So, first sentence: kind of geographic. Let’s imagine the movement is what the author implies as a “place”, because the last sentence of the paragraph is clear about the term being non-geographic. Let’s try to define the term in other ways. Also from the above paragraph:
“It spends more time telling stories that emphasize naturalistic emotion, it emphasizes collective, rather than competitive storytelling, and it takes its stories fairly seriously much of the time […]”
Jaakko Stenros’ Nordic Larp Talk also mentions some of these characteristics:
“It typically values thematic coherence, continuous illusion, action and immersion, while keeping the larp co-creative and its production noncommercial. Workshops and debriefs are common.”
These are characteristics which undoubtedly are part of the tradition we are talking about. The Nordic Larp Wiki supports this approach as well:
“[…]Here are a few examples of aims and ideals that are typical for this unique gaming scene:”
If we accept the Nordic Larp wiki as a PR instrument, this is certainly cool, but as a reference about what Nordic larp actually means, this is maybe slightly too much self-adulation. Let’s have a closer look at these characteristics and ideals:
“Immersion. Nordic larpers want to feel like they are “really there”. This includes creating a truly convincing illusion of physically being in a medieval village/on a spaceship/WWII bunker, playing a character that is very close to your own physical appearance, as well as focusing on getting under the character’s skin to ‘feel their feelings’. Dreaming in character at night is seen by some nordic larpers as a sign of an appropriate level of immersion.”
Not only is this definition of immersion mixing in 360° for good measure, the sentence about the “truly convincing illusion of physically being [there]” is also not very Nordic (at least from my personal experience) even though some games are now trying to do exactly that. The second part talking more about actual immersion could be considered very Nordic, if you like.
“Collaboration. Nordic-style larp is about creating an exciting and emotionally affecting story together, not measuring your strength. There is no winning, and many players intentionally let their characters fail in their objectives to create more interesting stories.”
This might actually be one of the better indicators for a “Nordic larp”, but then, there’s plenty of examples from other game traditions where this is used as well – but maybe not the other way around. Maybe it is required, but not sufficient?
“Artistic vision. Many Nordic games are intended as more than entertainment – they make artistic or even political statements. The goal in these games is to affect the players long term, to perhaps change the way they see themselves or how they act in society.”
Artistic vision is hard to define, as is a political statement, but there’s certainly a divide between pure “entertainment” and “serious” games. But then, aren’t the ones without a political statement artistic in their own unique way? And what about the Nordic games which are not intended as more than entertainment?
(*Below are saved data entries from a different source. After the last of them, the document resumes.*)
/-! ## State.raiseDie -/

@[simp] theorem raiseDie_pending (d : Die) (c : Nat) (b : Option Nat) (n u : Nat) (v : Int) (w : Nat) : (s.raiseDie d c b n u v w).pending = s.pending := rfl
@[simp] theorem raiseDie_code (d : Die) (c : Nat) (b : Option Nat) (n u : Nat) (v : Int) (w : Nat) : (s.raiseDie d c b n u v w).code = s.code := rfl
@[simp] theorem raiseDie_clock (d : Die) (c : Nat) (b : Option Nat) (n u : Nat) (v : Int) (w : Nat) : (s.raiseDie d c b n u v w).clock = s.clock := rfl
@[simp] theorem raiseDie_free (d : Die) (c : Nat) (b : Option Nat) (n u : Nat) (v : Int) (w : Nat) : (s.raiseDie d c b n u v w).free = s.free := rfl
@[simp] theorem raiseDie_regs (d : Die) (c : Nat) (b : Option Nat) (n u : Nat) (v : Int) (w : Nat) : (s.raiseDie d c b n u v w).regs = s.regs := rfl
@[simp] theorem raiseDie_staged (d : Die) (c : Nat) (b : Option Nat) (n u : Nat) (v : Int) (w : Nat) : (s.raiseDie d c b n u v w).staged = s.staged := rfl
@[simp] theorem raiseDie_waiting (d : Die) (c : Nat) (b : Option Nat) (n u : Nat) (v : Int) (w : Nat) : (s.raiseDie d c b n u v w).waiting = s.waiting := rfl
@[simp] theorem raiseDie_groups (d : Die) (c : Nat) (b : Option Nat) (n u : Nat) (v : Int) (w : Nat) : (s.raiseDie d c b n u v w).groups = s.groups := rfl
@[simp] theorem raiseDie_dies (d : Die) (c : Nat) (b : Option Nat) (n u : Nat) (v : Int) (w : Nat) : (s.raiseDie d c b n u v w).dies = s.dies := rfl
@[simp] theorem raiseDie_sfe (d : Die) (c : Nat) (b : Option Nat) (n u : Nat) (v : Int) (w : Nat) : (s.raiseDie d c b n u v w).sfe = s.sfe := rfl
@[simp] theorem raiseDie_latDie (d : Die) (c : Nat) (b : Option Nat) (n u : Nat) (v : Int) (w : Nat) : (s.raiseDie d c b n u v w).latDie = s.latDie := rfl
@[simp] theorem raiseDie_lat (d : Die) (c : Nat) (b : Option Nat) (n u : Nat) (v : Int) (w : Nat) : (s.raiseDie d c b n u v w).lat = s.lat := rfl
@[simp] theorem raiseDie_recp (d : Die) (c : Nat) (b : Option Nat) (n u : Nat) (v : Int) (w : Nat) : (s.raiseDie d c b n u v w).recp = s.recp := rfl
@[simp] theorem raiseDie_osv (d : Die) (c : Nat) (b : Option Nat) (n u : Nat) (v : Int) (w : Nat) : (s.raiseDie d c b n u v w).osv = s.osv := rfl
@[simp] theorem raiseDie_trn (d : Die) (c : Nat) (b : Option Nat) (n u : Nat) (v : Int) (w : Nat) : (s.raiseDie d c b n u v w).trn = s.trn := rfl
@[simp] theorem raiseDie_spn (d : Die) (c : Nat) (b : Option Nat) (n u : Nat) (v : Int) (w : Nat) : (s.raiseDie d c b n u v w).spn = s.spn := rfl
@[simp] theorem raiseDie_ceil (d : Die) (c : Nat) (b : Option Nat) (n u : Nat) (v : Int) (w : Nat) : (s.raiseDie d c b n u v w).ceil = s.ceil := rfl
@[simp] theorem raiseDie_axp (d : Die) (c : Nat) (b : Option Nat) (n u : Nat) (v : Int) (w : Nat) : (s.raiseDie d c b n u v w).axp = s.axp := rfl
@[simp] theorem raiseDie_yrd (d : Die) (c : Nat) (b : Option Nat) (n u : Nat) (v : Int) (w : Nat) : (s.raiseDie d c b n u v w).yrd = s.yrd := rfl
@[simp] theorem raiseDie_cru (d : Die) (c : Nat) (b : Option Nat) (n u : Nat) (v : Int) (w : Nat) : (s.raiseDie d c b n u v w).cru = s.cru := rfl
@[simp] theorem raiseDie_mem (d : Die) (c : Nat) (b : Option Nat) (n u : Nat) (v : Int) (w : Nat) : (s.raiseDie d c b n u v w).mem = s.mem := rfl
@[simp] theorem raiseDie_lnd (d : Die) (c : Nat) (b : Option Nat) (n u : Nat) (v : Int) (w : Nat) : (s.raiseDie d c b n u v w).lnd = s.lnd := rfl
@[simp] theorem raiseDie_miu (d : Die) (c : Nat) (b : Option Nat) (n u : Nat) (v : Int) (w : Nat) : (s.raiseDie d c b n u v w).miu = s.miu := rfl
@[simp] theorem raiseDie_vlk (d : Die) (c : Nat) (b : Option Nat) (n u : Nat) (v : Int) (w : Nat) : (s.raiseDie d c b n u v w).vlk = s.vlk := rfl
@[simp] theorem raiseDie_crew (d : Die) (c : Nat) (b : Option Nat) (n u : Nat) (v : Int) (w : Nat) : (s.raiseDie d c b n u v w).crew = s.crew := rfl
@[simp] theorem raiseDie_qen (d : Die) (c : Nat) (b : Option Nat) (n u : Nat) (v : Int) (w : Nat) : (s.raiseDie d c b n u v w).qen = s.qen := rfl
@[simp] theorem raiseDie_ep (d : Die) (c : Nat) (b : Option Nat) (n u : Nat) (v : Int) (w : Nat) : (s.raiseDie d c b n u v w).ep = s.ep := rfl
@[simp] theorem raiseDie_hic (d : Die) (c : Nat) (b : Option Nat) (n u : Nat) (v : Int) (w : Nat) : (s.raiseDie d c b n u v w).hic = s.hic := rfl
@[simp] theorem raiseDie_skd (d : Die) (c : Nat) (b : Option Nat) (n u : Nat) (v : Int) (w : Nat) : (s.raiseDie d c b n u v w).skd = s.skd := rfl
@[simp] theorem raiseDie_skdLast (d : Die) (c : Nat) (b : Option Nat) (n u : Nat) (v : Int) (w : Nat) : (s.raiseDie d c b n u v w).skdLast = s.skdLast := rfl
@[simp] theorem raiseDie_fwu (d : Die) (c : Nat) (b : Option Nat) (n u : Nat) (v : Int) (w : Nat) : (s.raiseDie d c b n u v w).fwu = s.fwu := rfl
@[simp] theorem raiseDie_pwr (d : Die) (c : Nat) (b : Option Nat) (n u : Nat) (v : Int) (w : Nat) : (s.raiseDie d c b n u v w).pwr = s.pwr := rfl
@[simp] theorem raiseDie_get (d : Die) (c : Nat) (b : Option Nat) (n u : Nat) (v : Int) (w : Nat) (a' : Nat) (f' : Field) (i' j' : Nat) : (s.raiseDie d c b n u v w).get a' f' i' j' = s.get a' f' i' j' := rfl
@[simp] theorem raiseDie_has (d : Die) (c : Nat) (b : Option Nat) (n u : Nat) (v : Int) (w : Nat) (a' : Nat) (f' : Field) (i' j' : Nat) : (s.raiseDie d c b n u v w).has a' f' i' j' = s.has a' f' i' j' := rfl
There’s certainly a lot of elements which are considered part of this tradition, but are they unique? Is “bleed”, “immersion”, “alibi” really Nordic? Are pre-game workshops, 360°, black box and debriefings? Furthermore, what is often described as “Nordic larp”, evolves with every game and every discussion about this tradition. Fifteen years ago, no game would use bleed or alibi or 360° in their descriptions (since the terms didn’t really exist) and even mechanisms, but still they were and are considered part of this tradition.
One could argue the way Merleau-Ponty does and say that while many of these are often present, none needs to be to make it a Nordic larp. The question cannot be solved this way.
Furthermore, when we used black-box-style mechanisms in 2000-2003 in the Insomnia series of games in Germany, were they “Nordic”? Did the workshops, debriefings, game acts and use of “cut”, “brems” and “escalate” mechanisms for The Living Dead (2010) make it “Nordic”?
There’s a simple answer: no. But the reason for that is not that they were not played in the Nordic countries or organized by people from there. The simple reason is that they did not add to the discourse, in one case because we hadn’t heard about KP yet, in the other case because we didn’t bother to do so.
This needs to change. I don’t think it actually matters where ideas were first tried out and who made it popular, but we need to tell people what we do and show it to them in a meaningful way if we want to be part of the movement.
“In the end, while we may rage and debate whether Nordic larp actually isn’t all that special, reality is that it is. And let’s use that for our advantage instead of trying to nitpick.”((Claus Raasted, January 14 2015 in a private conversation on Facebook))
– Claus Raasted
Conclusion
I truly believe there is something special about the kind of games we create. I also do think that creating a term like “Nordic Larp” was a masterstroke of Knudepunkt/ Knutepunkt/Knutpunkt/Solmukohta propaganda.
And this is what I’m going to do((And maybe edit that page in the Nordic Larp Wiki and remove that ridiculous geographic reference.)): Nordic larp. No matter where I am or where I come from. It’s where I’ve been heading all my larping life and I don’t really care how we call it as long as we know what it means. I believe we do.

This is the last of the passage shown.